A shovel is a tool used for digging, lifting, and moving bulk materials, such as soil, coal, gravel, snow, sand, or ore.

Most shovels are hand tools consisting of a broad blade fixed to a medium-length handle. Shovel blades are usually made of sheet steel or hard plastics and are very strong. Shovel handles are usually made of wood (especially specific varieties such as ash or maple) or glass-reinforced plastic (fiberglass).

Hand shovel blades made of sheet steel usually have a folded seam or hem at the back to make a socket for the handle. This fold also commonly provides extra rigidity to the blade. The handles are usually riveted in place. A T-piece is commonly fitted to the end of the handle to aid grip and control where the shovel is designed for moving soil and heavy materials. These designs can all be easily mass-produced.

The term shovel also applies to larger excavating machines called power shovels, which serve the same purpose—digging, lifting, and moving material. Although such modern power shovels as front-end loaders and excavators (including tractors that feature a loading bucket on one end and a backhoe for digging and placing material on the other) descend from steam shovels and perform similar work they are not classified as shovels.

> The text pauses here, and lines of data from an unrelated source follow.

-- ==== Sys2Proof/WellFormed.lean ====
section
/-! DEFINITION. Well-formed commands: what the carrier of a command already bounds, so that an operand outside
it cannot arrive. Nothing here decides what a command does: `exec` has a meaning for every term. -/

namespace Sys2Proof

/-- A system has at most 1,024 groups of 8 modules: module numbers are below 8,192 (R2, R6, R308). -/
def moduleOk (m : W16) : Bool := decide (m.toNat < 8192)

/-- A module address has 48 bits (R11, R69). -/
def addr48Ok (a : W64) : Bool := decide (a.toNat < 2 ^ 48)

/-- A message that lands data carries it to a 48-bit address and at most 16 MiB of it (R328). -/
def landedOk (w : Option NiWrite) : Bool :=
  match w with
  | none => true
  | some x => addr48Ok x.dst && decide (x.data.length ≤ 16777216)

/-- The module numbers that a command carries as its source or its peer. -/
def Instr.remotes : Instr → List W16
  | .ethMessage _ r _ _ _ => [r]
  | .qpOpen r _ => [r]
  | .cnpReceived _ r _ => [r]
  | .rateRecover _ r => [r]
  | .ethRetransmit _ r => [r]
  | .ready r _ _ _ _ => [r]
  | .getServe _ r _ _ _ _ _ _ _ => [r]
  | .joinMessage _ r _ _ _ _ _ => [r]
  | .qpClose r => [r]
  | _ => []

/-- The data that a command lands from another module. -/
def Instr.lands : Instr → Option NiWrite
  | .dataFlit _ _ w => w
  | .ethMessage _ _ _ _ w => w
  | _ => none

/-- A set-up access moves 4 or 8 bytes (R397). -/
def Instr.accessSize : Instr → BitVec 8
  | .registerWrite _ _ n _ => n
  | .readReg _ _ n => n
  | .writeReg _ _ n _ => n
  | _ => 4

/-- The bytes that a management access to memory moves (R479): 64 to 4,096. -/
def Instr.memBytes : Instr → Nat
  | .memRead _ _ n => n.toNat
  | .memWrite _ _ d => d.length
  | _ => 64

/-- The command can arrive. -/
def Instr.wf (i : Instr) : Bool :=
  i.remotes.all moduleOk && landedOk i.lands && (i.accessSize == 4 || i.accessSize == 8)
    && decide (64 ≤ i.memBytes) && decide (i.memBytes ≤ 4096)

end Sys2Proof
end

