-- ==== Sys2Proof/Tests/Slice0.lean ====
section
/-! SUPPORT. The model's own tests: small states, one witness for each clause of a statement that has hypotheses, the
well-formedness checks with a term that each refuses, and a few effects whose results the manual's tables give. -/

open Sys2Proof Sys2Proof.Machine

namespace Sys2Proof.Tests

set_option Elab.async false

/-! ### Small states -/

/-- The state after reset, once a boot has let the compute domain out of reset (R19). -/
def base : State := { State.reset with power := { State.reset.power with held := false } }

/-- The state after a command. -/
def run (c : Instr) (s : State) : State := match exec c s with | .next t => t | _ => s

/-- A sound header of a command at image offset `pc`. -/
def head (op eng pc : Nat) : CmdHead :=
  let h : CmdHead := ⟨BitVec.ofNat 3 eng, BitVec.ofNat 4 (pc / 32), false, 0, 0, 0, false, none, []⟩
  { h with nhdr := ~~~(headerWord op h) }

def block : JobBlock where
  flags := 0
  tag := 7
  jobId := 0x1234
  seed := 99
  start := 0
  deadline := 0
  serveCount := 0
  serve := 0
  bases := List.replicate 13 0
  banks := [0xFF, 0, 0, 0]
  niw := [0, 0, 0, 0]
  hostr := []
  tiles := [0]
  shares := []
  exports := []

def image : Image := ⟨0x4000, 0x1000, 0, 0, 1, 256, 0, 512, 0, 512, 0, 512, 0, 512, 0, 1, 1⟩

/-- A running job on tile 0, solver engine 0 and update unit 0. -/
def job : Job where
  handle := 1
  port := 0
  ring := 0
  sqIndex := 0
  st := .running
  block := block
  image := image
  resident := false
  named := [1]
  plan := ⟨0, 0, 0, false, 0, []⟩
  segment := 0
  refreshDl := []
  cause := 0
  faults := 0
  trapped := false
  replay := none
  quenchers := []

/-- A thread of the job in a state, at image offset 0x100. -/
def thread (st : TSt) : Thread := { Thread.idle with st := st, job := 1, pc := 0x100, bases := block.bases }

/-- The job runs, and thread `k` of it is in a state. -/
def one (k : Nat) (st : TSt) : State := { base with jobs := [job], threads := [(k, thread st)] }

/-- Region 0 covers the first 4 MiB of the module, readable and writable under tag 7. -/
def regions : List (Nat × W64) := [(Regs.rgnLo 0, 1), (Regs.rgnHi 0, BitVec.ofNat 64 (0x200000 + 0x30007))]

/-- Bytes placed above every byte that memory lists. -/
def put (a : Nat) (bs : List Byte) (s : State) : State :=
  { s with mem := s.mem ++ ((List.range bs.length).zip bs).filterMap (fun x => if x.2 = 0 then none else some (a + x.1, x.2)) }

abbrev t0 : ThreadId := .tile 0 0
abbrev te : ThreadId := .tile 0 12
abbrev sv : ThreadId := .solver 0 0
abbrev up : ThreadId := .update 0 0

/-- A place of a command's operand by base 15 (tile 0's scratchpad) and by base 14 (die 0's shared store). -/
def own (o : Nat) : W64 := BitVec.ofNat 64 (15 * 2 ^ 48 + o)
def near (o : Nat) : W64 := BitVec.ofNat 64 (14 * 2 ^ 48 + o)

/-! ### The beat and its schedule -/

def locked (src : Nat) : State :=
  { base with
    setup := [(Regs.beatCfg, BitVec.ofNat 64 (src + 0x271000))]
    beat := { base.beat with
      pos := 0x50000, mode := 1, activeSrc := BitVec.ofNat 4 src, lastFrame := some (3, 2), unconfirmed := false } }

/-- The beat changed as said. -/
def beatOf (f : Beat → Beat) (s : State) : State := { s with beat := f s.beat }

Hand shovels have been adapted for many different tasks and environments. They can be optimized for a single task or designed as cross-over or compromise multitaskers. They are very useful in agriculture.

History

In the Neolithic age and earlier, a large animal's scapula (shoulder blade) was often used as a crude shovel or spade. It is via this connection between shoulder blades and digging blades that the words spatula and spade both have etymologic connection with scapulas.

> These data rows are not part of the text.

-- ==== Sys2Proof/Machine/State.lean ====
section
/-! DEFINITION. The state of the block (10_state.md), the reasons a step can stop, and the state after reset. -/

namespace Sys2Proof.Machine

open Sys2Proof

/-- The error codes of 60_exceptions.md R100; the reserved codes 11 to 15 are never produced and have no constructor. -/
inductive ErrCode where
  | none
  | badCmd
  | capacity
  | noTree
  | fmap
  | noDelim
  | freqOvf
  | msgLen
  | bitLen
  | dims
  | outOvf
deriving DecidableEq, Repr

/-- `ENGINE` (10_state.md R37): idle, or holding an accepted command word that has not completed. -/
inductive Engine where
  | idle
  | pending (w : Word)
deriving DecidableEq, Repr

/-- The two agents (00_scope.md R6). -/
inductive Agent where
  | host
  | engine
deriving DecidableEq, Repr

/-- The code table (10_state.md R33): entry `s` is the code of symbol `s`, `CODE_LEN[s]` bits long; `CODE[s]` is those
bits with zeros after them (20_memory.md R44). The empty bitstring means that `s` has no code (log 3). -/
abbrev CodeTable := List Bitstring

/-- Why the machine stops. -/
inductive Fault where
  /-- `UninitRead` (10_state.md R39): raised by a host read or a command that reads a byte or bit never written since
  reset. Safe: the hardware goes on with some value. -/
  | uninitRead
  /-- `HazardWrite` (40_host_access.md R73): raised by a host write to a RW register or window while `BUSY = 1`. Safe:
  the hardware goes on with an unspecified effect. -/
  | hazardWrite
  /-- Raised by every step of a state whose `FAULTED` flag is set (70_reset_and_hazards.md R118). Safe: no agent of the
  spec's model steps there either. -/
  | faulted
deriving DecidableEq, Repr

/-- Why a step has no meaning. -/
inductive Refusal where
  /-- An arm of exec without a meaning yet. Safe: nothing follows from it. -/
  | notModelled (mnemonic : String)
deriving DecidableEq, Repr

/-- The state of the block, and of the one host beside it. -/
structure State where
  /-- `ENGINE` (R37). `STATUS.BUSY` is computed from it. -/
  engine : Engine
  /-- `STATUS.DONE` (R20). -/
  done : Bool
  /-- `STATUS.TREE_VALID` (R20). -/
  treeValid : Bool
  /-- `STATUS.DELIM_FOUND` (R20). -/
  delimFound : Bool
  /-- `STATUS.CMD_OVR` (R20). -/
  cmdOvr : Bool
  /-- `STATUS.ERR` (R20). -/
  err : ErrCode
  /-- `STATUS.LAST_OP` (R20). -/
  lastOp : Byte
  /-- `MSG_LEN` (R21). -/
  msgLen : Word
  /-- `BIT_LEN` (R22). -/
  bitLen : Word
  /-- `IMG_H` bits [15:0] (R23). -/
  imgH : BitVec 16
  /-- `IMG_W` bits [15:0] (R23). -/
  imgW : BitVec 16
  /-- `CAP_AVAIL` (R25). -/
  capAvail : Word
  /-- `NSYM` bits [8:0] (R26). -/
  nsym : BitVec 9
  /-- `OUT_LEN` (R27). -/
  outLen : Word
  /-- `DEC_BITS` (R28). -/
  decBits : Word
  /-- `MAX_CODE_LEN` bits [7:0] (R29). -/
  maxCodeLen : Byte
  /-- `CODE_LEN` and `CODE` (R33); `none` while no build has written them since reset. -/
  codeTable : Option CodeTable
  /-- `MSGBUF`, `FMAP_SYM`, `FMAP_CNT`, `OUTBUF`, the bit buffer and `PIX` (R31, R32, R34, R35, R36) with their written
  marks (R39). -/
  mem : Memory
  /-- `FAULTED` (R40). -/
  faulted : Bool
  /-- The parameters (00_scope.md R4); no step writes them. The model's own field (log 6). -/
  params : Config.Params
  /-- The host's operations still to come, in its issue order (20_memory.md R53). The model's own field (log 5). -/
  host : List HostOp
  /-- Which agent moves when both can. The model's own field (log 5). -/
  turns : List Agent
  /-- What the bus answered so far, oldest first. The model's own field (log 7). -/
  responses : List Response
  /-- How many free bytes have been drawn. The model's own field (log 8). -/
  draws : Nat
deriving DecidableEq, Repr

/-- The machine right after reset (70_reset_and_hazards.md R108, R109), with the default parameters, nothing listed in
memory and nothing for the host to do. -/
def State.reset : State where
  engine := .idle
  done := false
  treeValid := false
  delimFound := false
  cmdOvr := false
  err := .none
  lastOp := 0
  msgLen := 0
  bitLen := 0
  imgH := 0
  imgW := 0
  capAvail := 0
  nsym := 0
  outLen := 0
  decBits := 0
  maxCodeLen := 0
  codeTable := none
  mem := []
  faulted := false
  params := Config.Params.default
  host := []
  turns := []
  responses := []
  draws := 0

end Sys2Proof.Machine
end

The later invention of purpose-built shovels was a ground-breaking development.  Manual shoveling, often in combination with picking, was the chief means of excavation in construction until mechanization via steam shovels and later hydraulic equipment (excavators such as backhoes and loaders) gradually replaced most manual shoveling. The same is also true of the history of mining and quarrying and of bulk materials handling in industries such as steelmaking and stevedoring. Railroad cars and cargo holds containing ore, coal, gravel, sand, or grains were often loaded and unloaded this way. These industries did not always rely exclusively on such work, but such work was a ubiquitous part of them. Until the 1950s, manual shoveling employed large numbers of workers. Groups of workers called 'labor gangs' were assigned to whatever digging or bulk materials handling was needed in any given week, and dozens or hundreds of workers with hand shovels would do the kind of rapid excavating or materials handling that today is usually accomplished with powered excavators and loaders operated by a few skilled operators. Thus the cost of labor, even when each individual worker was poorly paid, was a tremendous expense of operations. Productivity of the business was tied mostly to labor productivity. It still often is even today; but in the past it was even more so. In industrial and commercial materials handling, hand shoveling was later replaced not only with loaders and backhoes.

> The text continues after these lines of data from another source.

-- ==== Sys2Proof/Certificates/Slice0/Obligations.lean ====
section
/-! DEFINITION. The statements about the model, for the provers. R<n> are the numbered rules of spec/. -/

open Sys2Proof Sys2Proof.Machine

/-! ### Encoding -/

/-- R61, whole: which words are legal, and the full word of each command; all 32 bits are compared. -/
def Obligations.DecoderAcceptsExactlyTheListedWords : Prop :=
  ∀ w : Word,
    ((∃ i, decode w = .ok i) ↔
      w.extractLsb' 8 24 = 0 ∧
        w.extractLsb' 0 8 ∈ ([0x00, 0x01, 0x10, 0x11, 0x12, 0x13, 0x20, 0x21, 0x22] : List Byte)) ∧
    (decode w = .ok .nop ↔ w = 0x00000000) ∧
    (decode w = .ok .clear ↔ w = 0x00000001) ∧
    (decode w = .ok .huffCount ↔ w = 0x00000010) ∧
    (decode w = .ok .huffBuild ↔ w = 0x00000011) ∧
    (decode w = .ok .huffEncode ↔ w = 0x00000012) ∧
    (decode w = .ok .huffDecode ↔ w = 0x00000013) ∧
    (decode w = .ok .capCheck ↔ w = 0x00000020) ∧
    (decode w = .ok .embed ↔ w = 0x00000021) ∧
    (decode w = .ok .extract ↔ w = 0x00000022)

/-- Words written out from R61's table decode to their commands (a sanity check). -/
def Obligations.WrittenOutWordsDecode : Prop :=
  decode 0x00000001 = .ok .clear ∧ decode 0x00000012 = .ok .huffEncode ∧ decode 0x00000022 = .ok .extract ∧
    decode 0x00000100 = .error .reservedBits ∧ decode 0x00000014 = .error (.unknownOpcode 0x14)

/-- Decode and encode agree: the bytes of every command's word, whatever follows them, decode to it. -/
def Obligations.DecodeInvertsEncode : Prop :=
  ∀ (i : Instr) (rest : List Byte),
    i.wf = true → decodeBytes (encodeBytes i ++ rest) = .ok (i, rest) ∧ decodeTableWord 32 (encode i).toNat = some i

/-! ### The step -/

/-- A step of the engine runs the decoded command, and turns a word that does not decode away (R70, R71; the schedule
is log 5). -/
def Obligations.StepRunsDecodedCommand : Prop :=
  ∀ (s : State) (w : Word),
    s.faulted = false → s.engine = .pending w → (s.host = [] ∨ s.turns.head? ≠ some .host) →
      (∀ i, decode w = .ok i → step s = exec i { s with turns := s.turns.tail }) ∧
      (∀ e, decode w = .error e → step s = .next { s with
        turns := s.turns.tail, engine := .idle, done := true, err := .badCmd })

/-- When the host moves (R53; the schedule is log 5), that it then performs the first of its operations that are left,
which leaves the list (the issue order of R53; R64), and that an idle block with no host operation stays as it is
(R107). -/
def Obligations.HostMovesWhenScheduledOrEngineIdle : Prop :=
  (∀ (s : State) (x : Transaction) (rest : List HostOp), s.host = .access x :: rest →
    hostStep s = hostAccess x { s with host := rest }) ∧
  (∀ s : State, s.faulted = false → s.engine = .idle → step s = hostStep s) ∧
  (∀ s : State, s.faulted = false → s.engine = .idle → s.host = [] → step s = .next s) ∧
  (∀ (s : State) (w : Word) (ts : List Agent),
    s.faulted = false → s.engine = .pending w → s.host ≠ [] → s.turns = .host :: ts →
      step s = hostStep { s with turns := ts })

/-- R62, whole: every word but the nine is accepted while idle and completes with `E_BADCMD`, changing only `STATUS`
(the response is the model's own, log 7). -/
def Obligations.IllegalWordCompletesWithBadCmd : Prop :=
  ∀ (s : State) (w : Word),
    s.engine = .idle → (w.extractLsb' 8 24 ≠ 0 ∨
      w.extractLsb' 0 8 ∉ ([0x00, 0x01, 0x10, 0x11, 0x12, 0x13, 0x20, 0x21, 0x22] : List Byte)) →
      ∃ t, hostAccess (.write 0x000000 (.four w)) s = .next t ∧ t.busy = true ∧
        runWord w t = .next { s with
          responses := s.responses ++ [.ok],
          engine := .idle, done := true, err := .badCmd, lastOp := w.extractLsb' 0 8 }

/-- R118 and R40: a model fault sets `FAULTED` and nothing else; from then on no agent steps, the flag is never cleared
and no state is final (log 4). And a final state stays as it is: R107 and log 5, not R120, which leaves open what the
block does after the host stops. -/
def Obligations.FaultStopsTheRun : Prop :=
  (∀ (s : State) (f : Fault), step s = .fault f → s.advance = { s with faulted := true }) ∧
  (∀ (s : State) (n : Nat), s.faulted = true →
    step s = .fault .faulted ∧ s.afterSteps n = s ∧ ¬ (s.afterSteps n).final) ∧
  (∀ (s : State) (n : Nat), s.final → s.afterSteps n = s)

/-- R65 and R119: `WAIT` ends. A host at `WAIT` reads `STATUS` with `BUSY = 1` and stays there only while the schedule
names it; then the pending command runs; and if that is no fault, the next step reads `STATUS` with `BUSY = 0` and takes
`WAIT` off the host's list, as it does in every idle state. The bound is the number of leading host entries of the
schedule (log 5); the responses are log 7. -/
def Obligations.WaitEndsAfterTheScheduledPolls : Prop :=
  (∀ (s : State) (rest : List HostOp), s.faulted = false → s.engine = .idle → s.host = .wait :: rest →
    step s = .next { s with host := rest, responses := s.responses ++ [.data (.four s.statusWord)] } ∧
    s.statusWord.getLsbD 0 = false) ∧
  (∀ (s : State) (w : Word) (rest : List HostOp) (k : Nat) (ts : List Agent),
    s.faulted = false → s.engine = .pending w → s.host = .wait :: rest →
    s.turns = List.replicate k .host ++ ts → ts.head? ≠ some .host →
      ∃ t, s.afterSteps k = t ∧
        t = { s with turns := ts,
                     responses := s.responses ++ List.replicate k (.data (.four s.statusWord)) } ∧
        s.statusWord.getLsbD 0 = true ∧ step t = runWord w { t with turns := ts.tail } ∧
        ∀ u, step t = .next u →
          step u = .next { u with host := rest, responses := u.responses ++ [.data (.four u.statusWord)] } ∧
          u.statusWord.getLsbD 0 = false)

/-! ### `STATUS`, command issue, overrun -/

/-- The fields of `STATUS` stand where R20 puts them, and its reserved bits read 0. -/
def Obligations.StatusFieldsStandInPlace : Prop :=
  ∀ s : State,
    s.statusWord.getLsbD 0 = s.busy ∧ s.statusWord.getLsbD 1 = s.done ∧ s.statusWord.getLsbD 2 = s.treeValid ∧
    s.statusWord.getLsbD 3 = s.delimFound ∧ s.statusWord.getLsbD 4 = s.cmdOvr ∧
    s.statusWord.extractLsb' 5 3 = 0 ∧ s.statusWord.extractLsb' 8 4 = s.err.code ∧
    s.statusWord.extractLsb' 12 4 = 0 ∧ s.statusWord.extractLsb' 16 8 = s.lastOp ∧
    s.statusWord.extractLsb' 24 8 = 0

/-- R68, all its updates: what a `CMD` write does while `BUSY = 0`, with its example. The response is the model's own,
log 7. -/
def Obligations.CmdWriteWhileIdleIssues : Prop :=
  ∀ (s : State) (w : Word), s.engine = .idle →
    ∃ t, hostAccess (.write 0x000000 (.four w)) s = .next t ∧ t.busy = true ∧
      t = { s with
        engine := .pending w, done := false, err := .none, lastOp := w.extractLsb' 0 8,
        responses := s.responses ++ [.ok] } ∧
      (w = encode .huffEncode → s.treeValid = false → s.delimFound = false → s.cmdOvr = false →
        t.statusWord = 0x00120001)

/-- R69: a `CMD` write while `BUSY = 1` only sets `CMD_OVR`; and only `CLEAR` and reset clear that flag. -/
def Obligations.CmdWriteWhileBusyOnlySetsOverrun : Prop :=
  (∀ (s : State) (w v : Word), s.engine = .pending w →
    hostAccess (.write 0x000000 (.four v)) s = .next { s with cmdOvr := true, responses := s.responses ++ [.ok] }) ∧
  (∀ s t : State, s.cmdOvr = true → step s = .next t →
    t.cmdOvr = true ∨ s.engine = .pending (encode .clear) ∨ s.host.head? = some .reset)

/-- R104: no error blocks later commands; the next `CMD` write is accepted and sets `ERR` to 0. -/
def Obligations.ErrorDoesNotBlockNextCommand : Prop :=
  ∀ (e : ErrCode) (s t : State) (w : Word), abort e s = .next t →
    t.err = e ∧ t.busy = false ∧
      ∃ u, hostAccess (.write 0x000000 (.four w)) t = .next u ∧ u.err = .none ∧ u.engine = .pending w

/-! ### Host access -/

/-- R17, R43 and R49: the offsets of the registers, the base and mapped size of the windows, which accesses are mapped
and aligned, and what they reach. -/
def Obligations.AddressMapAndAlignment : Prop :=
  (([.CMD, .STATUS, .MSG_LEN, .BIT_LEN, .IMG_H, .IMG_W, .IMG_C, .CAP_AVAIL, .NSYM, .OUT_LEN, .DEC_BITS, .MAX_CODE_LEN,
      .DELIM_REG] : List Reg).map Reg.offset =
    [0x000, 0x004, 0x008, 0x00C, 0x010, 0x014, 0x018, 0x01C, 0x020, 0x024, 0x028, 0x02C, 0x030]) ∧
  (([.MSGBUF, .FMAP_SYM, .FMAP_CNT, .CODE_LEN, .CODE, .OUTBUF, .BITBUF, .PIX] : List Window).map Window.base =
    [0x010000, 0x020000, 0x020400, 0x021000, 0x022000, 0x030000, 0x100000, 0x400000]) ∧
  (∀ p : Config.Params,
    ([.MSGBUF, .FMAP_SYM, .FMAP_CNT, .CODE_LEN, .CODE, .OUTBUF, .BITBUF, .PIX] : List Window).map (Window.size p) =
      [p.msgMax, 256, 1024, 256, 8192, p.outMax, p.bitbufBits / 8, p.pixMax]) ∧
  (∀ (p : Config.Params) (a : Nat) (w : Window), p.ok = true →
    (windowAt p a = some w ↔ w.base ≤ a ∧ a < w.base + w.size p)) ∧
  ∀ (p : Config.Params) (a : Addr) (n : AccessSize), p.ok = true →
    (∀ r : Reg, resolve p a.toNat n.bytes = some (.reg r) ↔ n = .four ∧ a.toNat = r.offset) ∧
    (∀ w : Window, resolve p a.toNat n.bytes = some (.window w) ↔
      a.toNat % n.bytes = 0 ∧ w.base ≤ a.toNat ∧ a.toNat + n.bytes ≤ w.base + w.size p)

/-- R50: a bus error changes no state, on a read and on a write; the response is all. -/
def Obligations.BusErrorChangesNothing : Prop :=
  ∀ (s : State) (a : Addr),
    (∀ n : AccessSize, resolve s.params a.toNat n.bytes = none →
      hostAccess (.read a n) s = .next { s with responses := s.responses ++ [.busError] }) ∧
    (∀ d : BusData, resolve s.params a.toNat d.size.bytes = none →
      hostAccess (.write a d) s = .next { s with responses := s.responses ++ [.busError] })

/-- R19, R24, R30 (reads): `CMD` reads 0, `IMG_C` 3, `DELIM_REG` 0x23 and `STATUS` its word, busy or not. -/
def Obligations.SteadyRegistersReadTheSameWhileBusy : Prop :=
  ∀ s : State,
    hostAccess (.read 0x000000 .four) s = .next { s with responses := s.responses ++ [.data (.four 0)] } ∧
    hostAccess (.read 0x000004 .four) s = .next { s with responses := s.responses ++ [.data (.four s.statusWord)] } ∧
    hostAccess (.read 0x000018 .four) s = .next { s with responses := s.responses ++ [.data (.four 3)] } ∧
    hostAccess (.read 0x000030 .four) s = .next { s with responses := s.responses ++ [.data (.four 0x23)] }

Given the central importance and cost of manual labour in industry in the late 19th and early 20th centuries, the "science of shoveling" was something of great interest to developers of scientific management such as Frederick Winslow Taylor. Taylor, with his focus on time and motion study, took an interest in differentiating the many motions of manual labor to a far greater degree than others tended to. Managers might not care to analyze it (possibly motivated by the assumption that manual labor is intellectually simple work), and workers might not care to analyze it in any way that encouraged management to take away the prerogative in craft work for the craftsman to decide the details of his methods. Taylor realized that failing to analyze shoveling practice represented a missed opportunity to discover or synthesize best practices for shoveling, which could achieve highest productivity (value for dollar spent). It was Taylor and colleagues in the 1890s through 1910s that greatly expanded the existing idea of varied shovel designs with different-sized scoops, one for each material, based on the material's density. Under scientific management, it was no longer acceptable to use the same shovel for shoveling brown coal one day and gravel the next. Taylor advocated the higher capital cost of maintaining two shovels as more than paying for itself through the increase in worker productivity that it would lead to, which would mean less money being spent on wages for each unit of shoveling work accomplished.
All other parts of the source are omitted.